WHAT YOU SHOULD DO
Return every line of the listing below, unchanged, from its first line to the line holding "(s.modPort p f).links = s.links := rfl", that line included.
Top of EXERCISE INPUT
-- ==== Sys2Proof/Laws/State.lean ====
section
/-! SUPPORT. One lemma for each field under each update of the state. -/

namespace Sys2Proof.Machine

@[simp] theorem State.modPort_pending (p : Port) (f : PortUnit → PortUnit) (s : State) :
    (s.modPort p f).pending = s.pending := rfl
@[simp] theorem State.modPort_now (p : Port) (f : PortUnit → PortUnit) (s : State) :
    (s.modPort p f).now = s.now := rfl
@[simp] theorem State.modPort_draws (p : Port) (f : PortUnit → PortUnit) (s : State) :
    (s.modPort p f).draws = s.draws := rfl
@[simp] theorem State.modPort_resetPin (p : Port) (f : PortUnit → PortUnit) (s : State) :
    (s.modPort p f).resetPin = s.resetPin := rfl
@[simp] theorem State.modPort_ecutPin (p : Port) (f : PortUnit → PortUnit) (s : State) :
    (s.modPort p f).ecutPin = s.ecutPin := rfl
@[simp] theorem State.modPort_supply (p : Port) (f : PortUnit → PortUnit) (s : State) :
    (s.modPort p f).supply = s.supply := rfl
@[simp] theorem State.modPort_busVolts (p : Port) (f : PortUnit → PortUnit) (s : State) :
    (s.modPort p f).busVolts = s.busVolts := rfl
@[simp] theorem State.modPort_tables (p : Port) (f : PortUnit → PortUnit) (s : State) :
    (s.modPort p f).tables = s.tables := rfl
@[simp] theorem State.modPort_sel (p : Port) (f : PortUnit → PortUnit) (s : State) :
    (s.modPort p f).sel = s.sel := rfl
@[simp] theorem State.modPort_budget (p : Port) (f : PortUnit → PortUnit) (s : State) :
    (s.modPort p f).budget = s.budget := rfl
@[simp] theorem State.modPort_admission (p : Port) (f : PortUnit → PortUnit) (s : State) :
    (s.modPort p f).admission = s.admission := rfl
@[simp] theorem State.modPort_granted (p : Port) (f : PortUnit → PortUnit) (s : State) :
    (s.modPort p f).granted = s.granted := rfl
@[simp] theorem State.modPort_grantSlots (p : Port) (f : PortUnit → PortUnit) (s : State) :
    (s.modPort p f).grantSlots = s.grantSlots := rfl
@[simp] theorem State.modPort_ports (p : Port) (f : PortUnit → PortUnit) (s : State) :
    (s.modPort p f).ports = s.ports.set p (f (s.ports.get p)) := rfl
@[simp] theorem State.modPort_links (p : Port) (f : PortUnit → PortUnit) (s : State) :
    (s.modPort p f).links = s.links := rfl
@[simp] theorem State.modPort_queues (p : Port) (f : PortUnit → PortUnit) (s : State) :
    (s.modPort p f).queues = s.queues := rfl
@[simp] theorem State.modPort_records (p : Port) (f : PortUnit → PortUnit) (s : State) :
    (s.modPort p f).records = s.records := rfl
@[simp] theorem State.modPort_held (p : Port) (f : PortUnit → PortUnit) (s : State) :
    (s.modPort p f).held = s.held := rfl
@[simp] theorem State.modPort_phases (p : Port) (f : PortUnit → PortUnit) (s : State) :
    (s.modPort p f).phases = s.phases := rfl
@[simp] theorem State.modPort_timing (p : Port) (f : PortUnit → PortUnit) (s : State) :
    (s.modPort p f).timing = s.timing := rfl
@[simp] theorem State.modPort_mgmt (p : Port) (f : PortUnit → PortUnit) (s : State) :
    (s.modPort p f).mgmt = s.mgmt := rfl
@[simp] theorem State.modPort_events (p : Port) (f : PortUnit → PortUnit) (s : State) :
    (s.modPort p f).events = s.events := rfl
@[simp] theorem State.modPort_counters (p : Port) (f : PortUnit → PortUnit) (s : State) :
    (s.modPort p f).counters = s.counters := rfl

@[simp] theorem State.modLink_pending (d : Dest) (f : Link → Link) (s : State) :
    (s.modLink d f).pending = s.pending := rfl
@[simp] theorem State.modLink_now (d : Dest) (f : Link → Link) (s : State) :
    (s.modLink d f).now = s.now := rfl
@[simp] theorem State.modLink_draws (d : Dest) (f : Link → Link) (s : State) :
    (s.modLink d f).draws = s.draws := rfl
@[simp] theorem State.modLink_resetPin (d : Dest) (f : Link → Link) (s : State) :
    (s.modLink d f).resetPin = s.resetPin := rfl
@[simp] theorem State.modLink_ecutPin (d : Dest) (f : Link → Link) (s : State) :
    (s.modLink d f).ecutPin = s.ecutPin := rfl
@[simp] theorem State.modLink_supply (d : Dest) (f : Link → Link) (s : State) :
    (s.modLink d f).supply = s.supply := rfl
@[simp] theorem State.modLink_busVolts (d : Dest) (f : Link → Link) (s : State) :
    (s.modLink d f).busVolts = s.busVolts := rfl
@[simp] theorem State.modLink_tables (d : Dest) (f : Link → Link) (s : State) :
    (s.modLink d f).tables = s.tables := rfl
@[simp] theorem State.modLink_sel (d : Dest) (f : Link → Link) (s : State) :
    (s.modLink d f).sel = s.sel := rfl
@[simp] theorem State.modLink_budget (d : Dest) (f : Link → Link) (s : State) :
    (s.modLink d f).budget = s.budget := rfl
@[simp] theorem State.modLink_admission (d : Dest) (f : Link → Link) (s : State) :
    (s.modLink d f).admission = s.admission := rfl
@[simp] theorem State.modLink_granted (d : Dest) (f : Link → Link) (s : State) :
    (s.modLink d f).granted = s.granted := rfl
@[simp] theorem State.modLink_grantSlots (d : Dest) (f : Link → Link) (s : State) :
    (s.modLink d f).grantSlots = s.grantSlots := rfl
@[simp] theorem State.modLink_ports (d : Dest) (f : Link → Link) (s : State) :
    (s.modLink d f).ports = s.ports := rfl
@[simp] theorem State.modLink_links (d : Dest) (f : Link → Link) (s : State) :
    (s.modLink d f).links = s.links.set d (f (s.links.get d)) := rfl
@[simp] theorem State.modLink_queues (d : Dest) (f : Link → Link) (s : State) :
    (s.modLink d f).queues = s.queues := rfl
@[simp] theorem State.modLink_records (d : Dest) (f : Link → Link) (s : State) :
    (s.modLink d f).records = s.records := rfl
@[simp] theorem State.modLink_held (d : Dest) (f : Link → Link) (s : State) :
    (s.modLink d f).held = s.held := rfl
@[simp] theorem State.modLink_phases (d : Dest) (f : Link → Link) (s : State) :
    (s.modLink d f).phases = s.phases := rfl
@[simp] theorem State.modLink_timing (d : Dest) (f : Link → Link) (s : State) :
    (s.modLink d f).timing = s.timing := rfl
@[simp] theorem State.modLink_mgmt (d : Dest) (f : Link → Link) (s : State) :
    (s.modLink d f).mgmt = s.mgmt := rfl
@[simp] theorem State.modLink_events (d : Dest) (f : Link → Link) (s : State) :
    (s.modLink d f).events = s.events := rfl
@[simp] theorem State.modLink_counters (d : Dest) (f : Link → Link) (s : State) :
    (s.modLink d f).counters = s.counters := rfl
Bottom of EXERCISE INPUT
RESPONSE BELOW
-- ==== Sys2Proof/Laws/State.lean ====
section
/-! SUPPORT. One lemma for each field under each update of the state. -/

namespace Sys2Proof.Machine

@[simp] theorem State.modPort_pending (p : Port) (f : PortUnit → PortUnit) (s : State) :
    (s.modPort p f).pending = s.pending := rfl
@[simp] theorem State.modPort_now (p : Port) (f : PortUnit → PortUnit) (s : State) :
    (s.modPort p f).now = s.now := rfl
@[simp] theorem State.modPort_draws (p : Port) (f : PortUnit → PortUnit) (s : State) :
    (s.modPort p f).draws = s.draws := rfl
@[simp] theorem State.modPort_resetPin (p : Port) (f : PortUnit → PortUnit) (s : State) :
    (s.modPort p f).resetPin = s.resetPin := rfl
@[simp] theorem State.modPort_ecutPin (p : Port) (f : PortUnit → PortUnit) (s : State) :
    (s.modPort p f).ecutPin = s.ecutPin := rfl
@[simp] theorem State.modPort_supply (p : Port) (f : PortUnit → PortUnit) (s : State) :
    (s.modPort p f).supply = s.supply := rfl
@[simp] theorem State.modPort_busVolts (p : Port) (f : PortUnit → PortUnit) (s : State) :
    (s.modPort p f).busVolts = s.busVolts := rfl
@[simp] theorem State.modPort_tables (p : Port) (f : PortUnit → PortUnit) (s : State) :
    (s.modPort p f).tables = s.tables := rfl
@[simp] theorem State.modPort_sel (p : Port) (f : PortUnit → PortUnit) (s : State) :
    (s.modPort p f).sel = s.sel := rfl
@[simp] theorem State.modPort_budget (p : Port) (f : PortUnit → PortUnit) (s : State) :
    (s.modPort p f).budget = s.budget := rfl
@[simp] theorem State.modPort_admission (p : Port) (f : PortUnit → PortUnit) (s : State) :
    (s.modPort p f).admission = s.admission := rfl
@[simp] theorem State.modPort_granted (p : Port) (f : PortUnit → PortUnit) (s : State) :
    (s.modPort p f).granted = s.granted := rfl
@[simp] theorem State.modPort_grantSlots (p : Port) (f : PortUnit → PortUnit) (s : State) :
    (s.modPort p f).grantSlots = s.grantSlots := rfl
@[simp] theorem State.modPort_ports (p : Port) (f : PortUnit → PortUnit) (s : State) :
    (s.modPort p f).ports = s.ports.set p (f (s.ports.get p)) := rfl
@[simp] theorem State.modPort_links (p : Port) (f : PortUnit → PortUnit) (s : State) :
    (s.modPort p f).links = s.links := rfl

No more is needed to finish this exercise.